-- ==== Sys2Proof/Tests/Slice0.lean ====
section
/-! SUPPORT. The model's own tests, each about one step or one event, and a witness for the hypotheses of every statement
that has some. Expected results are those of `95_test_vectors.md` (the id of a vector stands in the docstring), or are
written out from the rule named. -/

namespace Sys2Proof.Tests

open Sys2Proof.Machine

/-! ## Small states -/

/-- The machine after reset, load port closed, with some registers set. -/
def withRegs (rs : List (Reg × Byte)) : State := rs.foldl (fun s p => s.setReg p.1 p.2) State.reset.closeLoad

/-- `withRegs` with I set. -/
def withI (a : Word) (rs : List (Reg × Byte)) : State := (withRegs rs).setI a

/-- Look at the state after one step on the instruction word `w`. -/
def after {α : Type} (s : State) (w : Nat) (look : State → α) : Option α :=
  match step (s.withFetchWord 16 w) with
  | .next t => some (look t)
  | .fault _ => none
  | .refused _ => none

/-- Look at the state after one event. -/
def afterEvent {α : Type} (s : State) (e : Event) (look : State → α) : Option α :=
  match s.deliver e with
  | .next t => some (look t)
  | .fault _ => none
  | .refused _ => none

/-- What a vector of the ALU table looks at: Vx, VF and PC. -/
def xFlagPc (x : Reg) (t : State) : Byte × Byte × Word := (t.reg x, t.reg vf, t.pc)

/-- What a faulting vector looks at: the record, PC and the status. -/
def faultView (t : State) : Option FaultRecord × Word × Status := (t.fault, t.pc, t.status)

/-! ## WellFormed: the check refuses an ill-formed term of each kind, and takes the largest well-formed one -/

theorem test_wf_jp : ¬ (Instr.jp 0x1000).WellFormed ∧ (Instr.jp 0xFFF).WellFormed := by decide
theorem test_wf_call : ¬ (Instr.call 0x1000).WellFormed ∧ (Instr.call 0xFFF).WellFormed := by decide
theorem test_wf_ldI : ¬ (Instr.ldI 0x1000).WellFormed ∧ (Instr.ldI 0xFFF).WellFormed := by decide
theorem test_wf_jpV0 : ¬ (Instr.jpV0 0xFFFF).WellFormed ∧ (Instr.jpV0 0xFFF).WellFormed := by decide
theorem test_wf_drw : ¬ (Instr.drw 0 0 16).WellFormed ∧ (Instr.drw 15 15 15).WellFormed := by decide

/-! ## Decoding: a word written out from `30_encoding.md` R71, R74 for every constructor -/

/-- Family 0. Also E2, E4. -/
theorem test_decode_family0 :
    decode 0b0000_0000_1110_0000 = some .cls ∧ decode 0b0000_0000_1110_1110 = some .ret := by decide

/-- Formats NNN: op, then the twelve address bits. -/
theorem test_decode_nnn :
    decode 0b0001_1010_0101_1100 = some (.jp 0xA5C) ∧ decode 0b0010_0011_0000_0001 = some (.call 0x301) ∧
    decode 0b1010_1011_1100_1101 = some (.ldI 0xBCD) ∧ decode 0b1011_0100_0011_0010 = some (.jpV0 0x432) := by decide

/-- Format XNN: op, x, then the eight immediate bits. -/
theorem test_decode_xnn :
    decode 0b0011_0001_0010_0011 = some (.seImm 1 0x23) ∧ decode 0b0100_1110_1111_0000 = some (.sneImm 14 0xF0) ∧
    decode 0b0110_1010_0010_1111 = some (.ldImm 10 0x2F) ∧ decode 0b0111_0011_0000_0001 = some (.addImm 3 1) ∧
    decode 0b1100_0010_0000_1111 = some (.rnd 2 0x0F) := by decide

/-- Format XY outside family 8, and format XYN. -/
theorem test_decode_xy :
    decode 0b0101_0001_0010_0000 = some (.seReg 1 2) ∧ decode 0b1001_1101_0100_0000 = some (.sneReg 13 4) ∧
    decode 0b1101_0001_0010_1111 = some (.drw 1 2 15) := by decide

/-- Family 8. -/
theorem test_decode_family8 :
    decode 0b1000_0001_0010_0000 = some (.ldReg 1 2) ∧ decode 0b1000_0001_0010_0001 = some (.or 1 2) ∧
    decode 0b1000_0001_0010_0010 = some (.and 1 2) ∧ decode 0b1000_0001_0010_0011 = some (.xor 1 2) ∧
    decode 0b1000_0001_0010_0100 = some (.addReg 1 2) ∧ decode 0b1000_0001_0010_0101 = some (.sub 1 2) ∧
    decode 0b1000_0001_0010_0110 = some (.shr 1 2) ∧ decode 0b1000_0001_0010_0111 = some (.subn 1 2) ∧
    decode 0b1000_0001_0010_1110 = some (.shl 1 2) := by decide

/-- Family E. -/
theorem test_decode_familyE :
    decode 0b1110_0001_1001_1110 = some (.skp 1) ∧ decode 0b1110_1100_1010_0001 = some (.sknp 12) := by decide

/-- Family F. -/
theorem test_decode_familyF :
    decode 0b1111_0111_0000_0111 = some (.ldVxDt 7) ∧ decode 0b1111_0001_0000_1010 = some (.ldVxK 1) ∧
    decode 0b1111_0010_0001_0101 = some (.ldDtVx 2) ∧ decode 0b1111_0011_0001_1000 = some (.ldStVx 3) ∧
    decode 0b1111_0100_0001_1110 = some (.addI 4) ∧ decode 0b1111_0101_0010_1001 = some (.ldF 5) ∧
    decode 0b1111_0110_0011_0011 = some (.ldB 6) ∧ decode 0b1111_1000_0101_0101 = some (.ldMemVx 8) ∧
    decode 0b1111_1111_0110_0101 = some (.ldVxMem 15) := by decide

/-- E1, E3, E5, E6, E9, E11, E13, E15, E18, E21, E22, E23: illegal words. -/
theorem test_decode_illegal :
    [0x0000, 0x00E1, 0x00FF, 0x0123, 0x5121, 0x8128, 0x812F, 0x912F, 0xE19D, 0xF100, 0xF175, 0xF000].map decode =
      List.replicate 12 none := by decide

/-- Bytes are read high byte first, the rest is left, and a lone byte is rejected by name. -/
theorem test_decode_bytes :
    (match decodeBytes [0x12, 0x34, 0x56] with | .ok r => some r | .error _ => none) = some (.jp 0x234, [0x56]) ∧
    (match decodeBytes [0x12] with | .ok _ => none | .error e => some e) = some DecodeError.truncated := by decide

/-- The table's own numbering: a word is a word, and a shorter row reads as if its upper bits were 0. -/
theorem test_decode_table_word :
    decodeTableWord 16 0xD125 = some (.drw 1 2 5) ∧ decodeTableWord 16 0x0000 = none ∧
    decodeTableWord 8 0xFFE0 = some .cls := by decide

/-- Encoded words, from the patterns of `30_encoding.md` R74. -/
theorem test_encode :
    encode (.call 0x300) = 0x2300 ∧ encode (.ldImm 10 0x2F) = 0x6A2F ∧ encode (.shl 1 2) = 0x812E ∧
    encode (.drw 1 2 0) = 0xD120 ∧ encode (.ldVxMem 15) = 0xFF65 ∧ encode .ret = 0x00EE := by decide

/-! ## Fetch, memory -/

/-- The fetch vector of `95_test_vectors.md`: 12 34 is 0x1234. -/
theorem test_fetch_big_endian :
    (State.reset.storeBytes 0x200 [0x12, 0x34]).fetch = some 0x1234 := by decide

/-- CT10: a fetch at 0xFFF faults with no word. -/
theorem test_fetch_out_of_bounds :
    afterEvent (State.reset.setPc 0xFFF) .step faultView = some (some ⟨.outOfBounds, 0xFFF, none⟩, 0xFFF, .halted) := by
  decide

/-- A byte set back to its reset value is listed no more, in zeroed memory and in the font. -/
theorem test_memory_canonical :
    ((State.reset.writeByte 0x300 7).writeByte 0x300 0).mem = [] ∧
    ((State.reset.writeByte 0x050 0).writeByte 0x050 0xF0).mem = [] ∧
    ((State.reset.writeByte 0x301 2).writeByte 0x300 1).mem = [(0x300, 1), (0x301, 2)] := by decide

/-- `20_memory.md` R57: the first byte of digit A's glyph and the last byte of the font. -/
theorem test_font : State.reset.readByte 0x082 = 0xF0 ∧ State.reset.readByte 0x09F = 0x80 ∧
    State.reset.readByte 0x0A0 = 0 := by decide

/-! ## Loads, arithmetic, logic, shifts -/

/-- A1. -/
theorem test_ldImm : after (withRegs []) 0x6F55 (xFlagPc 15) = some (0x55, 0x55, 0x202) := by decide
/-- A2: no carry is written. -/
theorem test_addImm_wraps : after (withRegs [(3, 0xFF), (15, 0xAA)]) 0x7301 (xFlagPc 3) = some (0, 0xAA, 0x202) := by decide
/-- A4. -/
theorem test_addImm_vf : after (withRegs [(15, 0xFF)]) 0x7F02 (xFlagPc 15) = some (1, 1, 0x202) := by decide
/-- A5. -/
theorem test_ldReg : after (withRegs [(2, 0x7B), (15, 0xAA)]) 0x8120 (xFlagPc 1) = some (0x7B, 0xAA, 0x202) := by decide
/-- A6. -/
theorem test_or : after (withRegs [(1, 0x0F), (2, 0xF0), (15, 0xAA)]) 0x8121 (xFlagPc 1) = some (0xFF, 0xAA, 0x202) := by
  decide
/-- A7. -/
theorem test_and : after (withRegs [(1, 0x3C), (2, 0x0F), (15, 0xAA)]) 0x8122 (xFlagPc 1) = some (0x0C, 0xAA, 0x202) := by
  decide
/-- A8. -/
theorem test_xor : after (withRegs [(1, 0xFF), (2, 0x0F), (15, 0xAA)]) 0x8123 (xFlagPc 1) = some (0xF0, 0xAA, 0x202) := by
  decide
/-- A10. -/
theorem test_addReg_carry : after (withRegs [(1, 0xFF), (2, 1), (15, 0xAA)]) 0x8124 (xFlagPc 1) = some (0, 1, 0x202) := by
  decide
/-- A15: the flag overwrites the sum. -/
theorem test_addReg_vf : after (withRegs [(15, 1), (1, 1)]) 0x8F14 (xFlagPc 15) = some (0, 0, 0x202) := by decide
/-- A18: equality is no borrow. -/
theorem test_sub_equal : after (withRegs [(1, 5), (2, 5), (15, 0xAA)]) 0x8125 (xFlagPc 1) = some (0, 1, 0x202) := by decide
/-- A19. -/
theorem test_sub_borrow : after (withRegs [(1, 3), (2, 5), (15, 0xAA)]) 0x8125 (xFlagPc 1) = some (0xFE, 0, 0x202) := by
  decide
/-- A25. -/
theorem test_subn : after (withRegs [(1, 3), (2, 5), (15, 0xAA)]) 0x8127 (xFlagPc 1) = some (2, 1, 0x202) := by decide
/-- A26. -/
theorem test_subn_borrow : after (withRegs [(1, 5), (2, 3), (15, 0xAA)]) 0x8127 (xFlagPc 1) = some (0xFE, 0, 0x202) := by
  decide
/-- A28. -/
theorem test_shr : after (withRegs [(1, 5), (15, 0xAA)]) 0x8106 (xFlagPc 1) = some (2, 1, 0x202) := by decide
/-- A30: V2 is ignored. -/
theorem test_shr_ignores_y : after (withRegs [(1, 4), (2, 0xFF), (15, 0xAA)]) 0x8126 (xFlagPc 1) = some (2, 0, 0x202) := by
  decide
/-- A32. -/
theorem test_shl : after (withRegs [(1, 0x81), (15, 0xAA)]) 0x810E (xFlagPc 1) = some (2, 1, 0x202) := by decide
/-- A35. -/
theorem test_shl_vf : after (withRegs [(15, 0x80)]) 0x8F0E (xFlagPc 15) = some (1, 1, 0x202) := by decide

/-! ## Display -/

/-- P-D1, from one set pixel. -/
theorem test_cls : after ((withRegs [(15, 0xAA)]).setFb (Display.clear.flip 31 63)) 0x00E0
    (fun t => (t.pixel 31 63, xFlagPc 15 t)) = some (false, 0xAA, 0xAA, 0x202) := by decide

/-- The state of P-D4 and P-D5: one row of eight pixels at column 60 of row 5. -/
def edgeSprite : State := (withI 0x300 [(0, 60), (1, 5), (15, 0xAA)]).writeByte 0x300 0xFF

/-- P-D4: the row wraps. -/
theorem test_drw_wraps : after edgeSprite 0xD011
    (fun t => ([60, 63, 0, 3, 4].map (t.pixel 5), t.reg vf)) = some ([true, true, true, true, false], 0) := by decide

/-- P-D5: the row is clipped. -/
theorem test_drw_clips : after { edgeSprite with config := ⟨false, false, 0⟩ } 0xD011
    (fun t => ([60, 63, 0, 3, 59].map (t.pixel 5), t.reg vf)) = some ([true, true, false, false, false], 0) := by decide

/-! ## Control transfer -/

/-- CT1. -/
theorem test_jp : after (withRegs []) 0x1228 (·.pc) = some 0x228 := by decide
/-- CT4. -/
theorem test_jpV0 : after (withRegs [(0, 0xFF)]) 0xBFFF (·.pc) = some 0x10FE := by decide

=-=-=-=-=

Please report every line among the entries that includes "false".

Exercise output:
    (fun t => (t.pixel 31 63, xFlagPc 15 t)) = some (false, 0xAA, 0xAA, 0x202) := by decide
    (fun t => ([60, 63, 0, 3, 4].map (t.pixel 5), t.reg vf)) = some ([true, true, true, true, false], 0) := by decide
theorem test_drw_clips : after { edgeSprite with config := ⟨false, false, 0⟩ } 0xD011
    (fun t => ([60, 63, 0, 3, 59].map (t.pixel 5), t.reg vf)) = some ([true, true, false, false, false], 0) := by decide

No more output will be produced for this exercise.